----- Data for processing -----

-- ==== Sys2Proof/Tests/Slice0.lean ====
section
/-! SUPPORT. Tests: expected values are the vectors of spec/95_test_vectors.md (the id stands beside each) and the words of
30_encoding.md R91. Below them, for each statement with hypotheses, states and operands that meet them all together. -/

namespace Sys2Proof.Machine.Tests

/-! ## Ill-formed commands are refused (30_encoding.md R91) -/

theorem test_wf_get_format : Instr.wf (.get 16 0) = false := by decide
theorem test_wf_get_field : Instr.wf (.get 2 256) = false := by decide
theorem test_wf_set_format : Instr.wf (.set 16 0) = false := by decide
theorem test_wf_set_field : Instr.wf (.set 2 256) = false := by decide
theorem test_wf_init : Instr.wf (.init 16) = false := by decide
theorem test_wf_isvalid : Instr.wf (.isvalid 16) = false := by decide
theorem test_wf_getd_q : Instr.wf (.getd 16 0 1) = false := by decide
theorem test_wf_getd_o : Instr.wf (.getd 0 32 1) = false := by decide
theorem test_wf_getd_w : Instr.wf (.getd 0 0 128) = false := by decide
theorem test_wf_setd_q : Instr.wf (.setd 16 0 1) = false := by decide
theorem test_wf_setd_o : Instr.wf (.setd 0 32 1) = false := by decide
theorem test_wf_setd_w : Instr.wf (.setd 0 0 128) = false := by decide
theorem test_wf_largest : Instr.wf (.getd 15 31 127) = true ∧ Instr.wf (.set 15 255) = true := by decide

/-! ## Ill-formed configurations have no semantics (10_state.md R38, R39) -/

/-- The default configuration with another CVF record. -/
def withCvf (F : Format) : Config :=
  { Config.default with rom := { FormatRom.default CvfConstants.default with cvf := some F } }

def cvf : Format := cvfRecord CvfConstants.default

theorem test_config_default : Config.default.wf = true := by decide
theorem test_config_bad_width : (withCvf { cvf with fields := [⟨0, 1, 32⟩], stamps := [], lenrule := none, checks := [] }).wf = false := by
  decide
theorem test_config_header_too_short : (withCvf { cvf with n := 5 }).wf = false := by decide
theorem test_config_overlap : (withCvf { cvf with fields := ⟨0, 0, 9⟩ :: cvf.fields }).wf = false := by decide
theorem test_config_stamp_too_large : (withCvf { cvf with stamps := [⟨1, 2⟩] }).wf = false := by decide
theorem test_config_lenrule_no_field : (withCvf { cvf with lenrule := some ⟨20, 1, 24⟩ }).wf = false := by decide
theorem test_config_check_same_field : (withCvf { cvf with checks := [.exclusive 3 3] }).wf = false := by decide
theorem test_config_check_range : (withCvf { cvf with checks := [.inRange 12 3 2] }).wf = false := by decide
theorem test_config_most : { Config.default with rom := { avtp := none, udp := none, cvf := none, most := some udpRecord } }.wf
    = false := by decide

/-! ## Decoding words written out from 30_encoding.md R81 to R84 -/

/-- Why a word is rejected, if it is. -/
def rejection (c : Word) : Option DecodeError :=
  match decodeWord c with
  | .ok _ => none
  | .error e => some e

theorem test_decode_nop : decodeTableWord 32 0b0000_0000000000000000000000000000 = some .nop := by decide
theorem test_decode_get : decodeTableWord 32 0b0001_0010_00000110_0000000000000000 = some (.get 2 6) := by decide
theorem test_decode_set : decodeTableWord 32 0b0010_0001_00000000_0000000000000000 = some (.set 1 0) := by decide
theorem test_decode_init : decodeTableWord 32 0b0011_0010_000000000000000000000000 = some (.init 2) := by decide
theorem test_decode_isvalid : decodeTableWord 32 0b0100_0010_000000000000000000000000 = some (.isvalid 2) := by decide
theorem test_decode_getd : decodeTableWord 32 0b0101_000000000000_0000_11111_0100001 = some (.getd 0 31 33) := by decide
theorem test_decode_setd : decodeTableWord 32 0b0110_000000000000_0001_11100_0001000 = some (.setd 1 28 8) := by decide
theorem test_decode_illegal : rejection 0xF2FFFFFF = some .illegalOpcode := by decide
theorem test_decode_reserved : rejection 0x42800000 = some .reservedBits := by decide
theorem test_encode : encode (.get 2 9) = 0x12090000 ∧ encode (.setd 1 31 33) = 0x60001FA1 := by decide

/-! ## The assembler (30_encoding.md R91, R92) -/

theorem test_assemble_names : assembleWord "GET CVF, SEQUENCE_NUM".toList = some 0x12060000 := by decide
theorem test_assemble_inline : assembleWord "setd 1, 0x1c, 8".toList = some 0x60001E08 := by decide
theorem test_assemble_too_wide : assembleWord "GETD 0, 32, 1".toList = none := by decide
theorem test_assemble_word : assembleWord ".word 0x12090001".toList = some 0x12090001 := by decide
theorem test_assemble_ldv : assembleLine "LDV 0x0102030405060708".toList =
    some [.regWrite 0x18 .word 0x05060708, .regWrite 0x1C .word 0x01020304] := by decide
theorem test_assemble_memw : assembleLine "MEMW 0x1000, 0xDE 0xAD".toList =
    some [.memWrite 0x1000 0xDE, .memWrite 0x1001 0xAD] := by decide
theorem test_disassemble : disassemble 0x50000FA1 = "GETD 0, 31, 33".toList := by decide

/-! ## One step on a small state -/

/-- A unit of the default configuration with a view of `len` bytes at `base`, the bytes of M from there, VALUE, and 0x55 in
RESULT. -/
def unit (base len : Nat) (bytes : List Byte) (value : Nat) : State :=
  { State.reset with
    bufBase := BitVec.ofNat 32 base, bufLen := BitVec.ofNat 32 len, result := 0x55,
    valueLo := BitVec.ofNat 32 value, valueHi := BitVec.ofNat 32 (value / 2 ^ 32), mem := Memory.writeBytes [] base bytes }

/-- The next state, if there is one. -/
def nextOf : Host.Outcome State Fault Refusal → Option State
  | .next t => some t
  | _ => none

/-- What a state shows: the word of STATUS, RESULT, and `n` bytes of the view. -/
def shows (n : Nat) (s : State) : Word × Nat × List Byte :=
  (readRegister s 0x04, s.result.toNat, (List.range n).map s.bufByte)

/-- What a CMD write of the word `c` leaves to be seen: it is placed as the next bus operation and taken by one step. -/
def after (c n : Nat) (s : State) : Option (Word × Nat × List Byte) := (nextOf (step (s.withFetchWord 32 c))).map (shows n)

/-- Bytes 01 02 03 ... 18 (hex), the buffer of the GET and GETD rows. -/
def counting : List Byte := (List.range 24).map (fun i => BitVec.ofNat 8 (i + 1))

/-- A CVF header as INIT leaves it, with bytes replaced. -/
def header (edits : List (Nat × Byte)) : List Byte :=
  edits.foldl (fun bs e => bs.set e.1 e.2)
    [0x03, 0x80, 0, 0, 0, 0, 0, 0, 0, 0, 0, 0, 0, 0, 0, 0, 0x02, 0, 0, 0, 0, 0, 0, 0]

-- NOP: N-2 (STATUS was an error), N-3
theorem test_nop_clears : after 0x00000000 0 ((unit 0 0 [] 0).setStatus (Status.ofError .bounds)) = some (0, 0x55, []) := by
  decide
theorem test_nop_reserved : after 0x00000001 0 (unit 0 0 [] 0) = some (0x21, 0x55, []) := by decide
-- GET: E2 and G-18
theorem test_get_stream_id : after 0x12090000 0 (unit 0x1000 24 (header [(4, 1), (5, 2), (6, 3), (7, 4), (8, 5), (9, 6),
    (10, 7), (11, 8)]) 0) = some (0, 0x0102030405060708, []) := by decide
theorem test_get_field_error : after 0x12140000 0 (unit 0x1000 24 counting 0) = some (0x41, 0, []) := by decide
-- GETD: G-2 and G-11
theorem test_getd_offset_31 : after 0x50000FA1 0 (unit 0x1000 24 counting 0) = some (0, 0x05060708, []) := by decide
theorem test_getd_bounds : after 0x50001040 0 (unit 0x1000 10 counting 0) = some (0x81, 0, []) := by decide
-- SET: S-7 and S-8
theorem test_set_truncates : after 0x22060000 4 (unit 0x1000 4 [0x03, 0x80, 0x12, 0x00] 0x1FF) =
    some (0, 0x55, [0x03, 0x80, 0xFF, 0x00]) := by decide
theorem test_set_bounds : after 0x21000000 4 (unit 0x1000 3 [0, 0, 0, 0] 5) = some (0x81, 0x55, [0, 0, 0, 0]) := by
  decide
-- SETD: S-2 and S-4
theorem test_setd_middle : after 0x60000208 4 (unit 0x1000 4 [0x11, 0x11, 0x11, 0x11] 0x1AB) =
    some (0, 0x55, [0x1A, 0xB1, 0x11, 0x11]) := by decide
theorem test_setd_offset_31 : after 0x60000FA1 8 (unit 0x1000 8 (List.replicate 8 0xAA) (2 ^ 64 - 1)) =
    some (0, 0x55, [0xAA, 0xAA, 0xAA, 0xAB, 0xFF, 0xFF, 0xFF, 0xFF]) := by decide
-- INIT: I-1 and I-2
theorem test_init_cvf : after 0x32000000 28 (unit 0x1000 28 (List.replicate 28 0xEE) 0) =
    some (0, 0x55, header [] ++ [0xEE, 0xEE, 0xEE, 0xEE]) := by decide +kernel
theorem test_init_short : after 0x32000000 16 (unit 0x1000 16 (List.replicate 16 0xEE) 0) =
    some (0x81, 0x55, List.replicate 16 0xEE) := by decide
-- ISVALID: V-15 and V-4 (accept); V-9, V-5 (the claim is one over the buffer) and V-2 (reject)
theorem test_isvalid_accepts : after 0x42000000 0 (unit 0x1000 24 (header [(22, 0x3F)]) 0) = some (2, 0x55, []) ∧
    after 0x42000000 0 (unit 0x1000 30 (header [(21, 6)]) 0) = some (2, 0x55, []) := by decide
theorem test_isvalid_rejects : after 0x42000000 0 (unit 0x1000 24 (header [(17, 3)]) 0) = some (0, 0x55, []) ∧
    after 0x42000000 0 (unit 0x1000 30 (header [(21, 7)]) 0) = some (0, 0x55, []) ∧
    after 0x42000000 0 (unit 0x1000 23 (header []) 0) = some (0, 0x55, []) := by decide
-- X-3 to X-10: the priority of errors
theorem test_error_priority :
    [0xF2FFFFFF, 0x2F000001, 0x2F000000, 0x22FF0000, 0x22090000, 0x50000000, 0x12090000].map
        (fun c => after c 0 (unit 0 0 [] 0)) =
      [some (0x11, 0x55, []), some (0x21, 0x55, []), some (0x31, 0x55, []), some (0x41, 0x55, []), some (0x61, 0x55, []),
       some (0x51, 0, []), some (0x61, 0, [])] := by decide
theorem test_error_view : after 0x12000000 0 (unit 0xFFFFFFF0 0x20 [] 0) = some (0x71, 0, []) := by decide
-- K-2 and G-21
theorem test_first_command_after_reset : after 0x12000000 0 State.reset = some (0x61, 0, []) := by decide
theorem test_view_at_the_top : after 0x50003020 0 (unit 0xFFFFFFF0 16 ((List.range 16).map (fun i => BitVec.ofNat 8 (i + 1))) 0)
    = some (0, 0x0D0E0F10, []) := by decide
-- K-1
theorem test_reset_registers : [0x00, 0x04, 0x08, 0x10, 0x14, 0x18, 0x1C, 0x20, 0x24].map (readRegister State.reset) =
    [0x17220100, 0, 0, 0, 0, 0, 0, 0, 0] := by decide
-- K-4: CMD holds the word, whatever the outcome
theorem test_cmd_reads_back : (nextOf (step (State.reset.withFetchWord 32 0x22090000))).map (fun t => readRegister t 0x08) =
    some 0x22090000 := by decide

-----

#### [Task]
Set down nothing but the lines from the one containing "theorem test_cmd_reads_back : (nextOf" through the final line above, exactly as written.

#### [Result for this exercise]
theorem test_cmd_reads_back : (nextOf (step (State.reset.withFetchWord 32 0x22090000))).map (fun t => readRegister t 0x08) =
    some 0x22090000 := by decide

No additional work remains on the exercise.